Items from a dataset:
##########
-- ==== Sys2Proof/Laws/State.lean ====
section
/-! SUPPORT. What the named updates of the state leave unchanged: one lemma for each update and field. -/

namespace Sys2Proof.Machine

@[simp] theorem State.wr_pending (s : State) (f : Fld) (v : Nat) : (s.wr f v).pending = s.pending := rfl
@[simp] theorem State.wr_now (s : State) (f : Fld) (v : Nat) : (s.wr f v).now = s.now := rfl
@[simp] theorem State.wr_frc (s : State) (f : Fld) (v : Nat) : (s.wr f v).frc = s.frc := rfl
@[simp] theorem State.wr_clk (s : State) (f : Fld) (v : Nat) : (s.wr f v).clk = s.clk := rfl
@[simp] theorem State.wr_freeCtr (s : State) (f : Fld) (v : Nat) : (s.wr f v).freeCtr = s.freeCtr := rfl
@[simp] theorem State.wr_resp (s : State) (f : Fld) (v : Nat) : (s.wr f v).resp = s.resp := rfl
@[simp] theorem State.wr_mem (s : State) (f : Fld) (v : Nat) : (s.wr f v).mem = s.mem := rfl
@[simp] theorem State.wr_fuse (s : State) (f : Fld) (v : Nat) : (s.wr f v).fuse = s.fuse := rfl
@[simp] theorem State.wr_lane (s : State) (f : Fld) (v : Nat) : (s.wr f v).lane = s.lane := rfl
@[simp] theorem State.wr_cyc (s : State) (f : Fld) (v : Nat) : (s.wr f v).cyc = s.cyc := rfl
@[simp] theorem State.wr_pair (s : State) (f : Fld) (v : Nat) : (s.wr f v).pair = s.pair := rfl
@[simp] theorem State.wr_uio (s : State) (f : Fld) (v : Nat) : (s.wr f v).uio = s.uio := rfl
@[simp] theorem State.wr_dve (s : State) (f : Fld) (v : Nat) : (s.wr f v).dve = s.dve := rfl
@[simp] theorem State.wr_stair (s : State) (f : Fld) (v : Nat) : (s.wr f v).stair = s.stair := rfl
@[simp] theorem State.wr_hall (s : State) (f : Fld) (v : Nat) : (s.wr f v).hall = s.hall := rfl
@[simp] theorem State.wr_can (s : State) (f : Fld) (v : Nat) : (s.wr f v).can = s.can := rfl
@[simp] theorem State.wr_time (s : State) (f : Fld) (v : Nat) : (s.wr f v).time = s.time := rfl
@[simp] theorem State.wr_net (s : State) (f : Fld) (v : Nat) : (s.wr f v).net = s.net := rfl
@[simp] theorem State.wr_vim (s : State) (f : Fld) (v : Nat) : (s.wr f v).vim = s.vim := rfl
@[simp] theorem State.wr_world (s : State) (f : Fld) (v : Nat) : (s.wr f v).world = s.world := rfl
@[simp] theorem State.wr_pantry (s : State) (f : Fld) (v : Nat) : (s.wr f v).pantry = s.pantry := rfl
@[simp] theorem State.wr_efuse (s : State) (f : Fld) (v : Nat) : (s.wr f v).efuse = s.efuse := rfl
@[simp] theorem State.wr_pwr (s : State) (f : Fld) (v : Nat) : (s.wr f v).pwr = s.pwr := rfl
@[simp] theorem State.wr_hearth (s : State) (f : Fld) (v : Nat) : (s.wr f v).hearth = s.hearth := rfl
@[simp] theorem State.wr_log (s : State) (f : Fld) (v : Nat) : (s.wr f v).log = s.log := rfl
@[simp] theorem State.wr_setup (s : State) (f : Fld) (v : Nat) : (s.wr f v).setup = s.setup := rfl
##########
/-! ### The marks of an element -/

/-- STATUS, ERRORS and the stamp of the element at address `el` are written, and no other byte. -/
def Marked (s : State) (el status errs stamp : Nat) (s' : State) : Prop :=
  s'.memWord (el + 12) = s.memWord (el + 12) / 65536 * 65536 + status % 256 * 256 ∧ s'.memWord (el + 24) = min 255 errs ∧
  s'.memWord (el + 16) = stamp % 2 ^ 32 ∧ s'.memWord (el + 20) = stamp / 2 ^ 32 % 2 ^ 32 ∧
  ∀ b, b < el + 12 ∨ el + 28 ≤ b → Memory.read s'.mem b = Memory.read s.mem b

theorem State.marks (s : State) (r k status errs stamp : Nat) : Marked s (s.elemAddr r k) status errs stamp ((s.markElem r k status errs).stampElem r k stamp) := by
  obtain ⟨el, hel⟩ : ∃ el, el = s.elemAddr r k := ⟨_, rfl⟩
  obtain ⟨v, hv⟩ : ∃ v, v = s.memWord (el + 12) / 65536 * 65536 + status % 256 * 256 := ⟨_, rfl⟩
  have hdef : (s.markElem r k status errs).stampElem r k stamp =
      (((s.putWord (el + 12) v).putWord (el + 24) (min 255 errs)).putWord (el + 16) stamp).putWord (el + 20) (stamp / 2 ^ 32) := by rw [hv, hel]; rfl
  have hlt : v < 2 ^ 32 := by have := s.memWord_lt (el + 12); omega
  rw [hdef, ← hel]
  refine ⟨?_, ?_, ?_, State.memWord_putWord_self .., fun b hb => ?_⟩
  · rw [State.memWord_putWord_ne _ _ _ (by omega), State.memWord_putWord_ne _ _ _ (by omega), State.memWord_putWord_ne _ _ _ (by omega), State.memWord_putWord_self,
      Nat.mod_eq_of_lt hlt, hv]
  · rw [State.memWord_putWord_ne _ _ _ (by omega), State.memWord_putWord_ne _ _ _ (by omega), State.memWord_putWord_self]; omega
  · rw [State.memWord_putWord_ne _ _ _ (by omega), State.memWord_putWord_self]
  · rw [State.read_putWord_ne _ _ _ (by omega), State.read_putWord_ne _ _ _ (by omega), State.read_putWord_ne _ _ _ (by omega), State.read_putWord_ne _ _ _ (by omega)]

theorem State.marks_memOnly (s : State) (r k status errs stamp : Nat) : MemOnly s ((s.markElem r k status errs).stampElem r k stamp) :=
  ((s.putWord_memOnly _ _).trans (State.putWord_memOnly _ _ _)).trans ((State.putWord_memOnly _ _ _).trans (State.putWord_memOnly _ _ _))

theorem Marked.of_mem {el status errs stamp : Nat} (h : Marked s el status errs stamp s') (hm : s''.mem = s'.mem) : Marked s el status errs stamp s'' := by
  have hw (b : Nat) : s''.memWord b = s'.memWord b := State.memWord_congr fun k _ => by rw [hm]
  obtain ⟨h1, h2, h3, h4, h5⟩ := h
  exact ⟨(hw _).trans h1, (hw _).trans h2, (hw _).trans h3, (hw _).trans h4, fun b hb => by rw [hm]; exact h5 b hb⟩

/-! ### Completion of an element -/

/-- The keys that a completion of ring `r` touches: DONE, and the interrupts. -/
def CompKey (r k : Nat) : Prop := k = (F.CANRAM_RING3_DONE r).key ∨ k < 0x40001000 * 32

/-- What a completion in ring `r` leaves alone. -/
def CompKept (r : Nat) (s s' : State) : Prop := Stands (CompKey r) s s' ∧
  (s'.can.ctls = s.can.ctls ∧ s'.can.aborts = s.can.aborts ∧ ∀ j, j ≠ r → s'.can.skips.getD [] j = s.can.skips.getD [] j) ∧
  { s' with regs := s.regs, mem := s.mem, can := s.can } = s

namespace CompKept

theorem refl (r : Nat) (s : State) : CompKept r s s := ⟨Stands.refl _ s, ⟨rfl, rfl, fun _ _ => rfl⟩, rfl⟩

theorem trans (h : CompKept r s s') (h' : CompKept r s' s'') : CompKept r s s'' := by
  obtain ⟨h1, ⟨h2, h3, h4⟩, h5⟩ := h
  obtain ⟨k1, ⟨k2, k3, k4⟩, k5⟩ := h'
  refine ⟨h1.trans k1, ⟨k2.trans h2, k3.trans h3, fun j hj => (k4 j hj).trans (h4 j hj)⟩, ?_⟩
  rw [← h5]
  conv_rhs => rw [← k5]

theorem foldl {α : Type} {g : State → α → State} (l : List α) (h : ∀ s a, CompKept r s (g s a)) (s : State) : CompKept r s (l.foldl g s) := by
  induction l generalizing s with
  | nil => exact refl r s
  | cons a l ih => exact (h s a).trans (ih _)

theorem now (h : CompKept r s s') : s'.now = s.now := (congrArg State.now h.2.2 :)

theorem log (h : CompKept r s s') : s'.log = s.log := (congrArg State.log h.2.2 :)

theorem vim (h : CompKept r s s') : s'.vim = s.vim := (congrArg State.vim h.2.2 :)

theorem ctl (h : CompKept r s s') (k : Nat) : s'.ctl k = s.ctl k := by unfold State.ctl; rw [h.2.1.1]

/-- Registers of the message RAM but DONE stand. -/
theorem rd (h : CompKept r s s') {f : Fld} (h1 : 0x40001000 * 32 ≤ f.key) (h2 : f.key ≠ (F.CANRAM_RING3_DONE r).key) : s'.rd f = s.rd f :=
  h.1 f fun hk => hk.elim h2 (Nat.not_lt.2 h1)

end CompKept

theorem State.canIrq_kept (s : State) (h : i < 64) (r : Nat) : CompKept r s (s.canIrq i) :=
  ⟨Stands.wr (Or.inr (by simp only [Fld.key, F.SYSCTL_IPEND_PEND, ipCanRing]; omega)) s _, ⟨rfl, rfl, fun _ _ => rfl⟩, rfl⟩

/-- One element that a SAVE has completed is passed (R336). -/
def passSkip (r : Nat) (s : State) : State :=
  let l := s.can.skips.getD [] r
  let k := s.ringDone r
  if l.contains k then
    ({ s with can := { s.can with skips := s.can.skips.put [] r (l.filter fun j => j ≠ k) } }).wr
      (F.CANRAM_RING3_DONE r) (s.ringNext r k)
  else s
##########
▶ [Problem] Copy exactly the stretch of data above from the line with "theorem log (h" through the line with "DONE stand. -/", and omit all other lines.

▶ [Reply to the task]
theorem log (h : CompKept r s s') : s'.log = s.log := (congrArg State.log h.2.2 :)

theorem vim (h : CompKept r s s') : s'.vim = s.vim := (congrArg State.vim h.2.2 :)

theorem ctl (h : CompKept r s s') (k : Nat) : s'.ctl k = s.ctl k := by unfold State.ctl; rw [h.2.1.1]

/-- Registers of the message RAM but DONE stand. -/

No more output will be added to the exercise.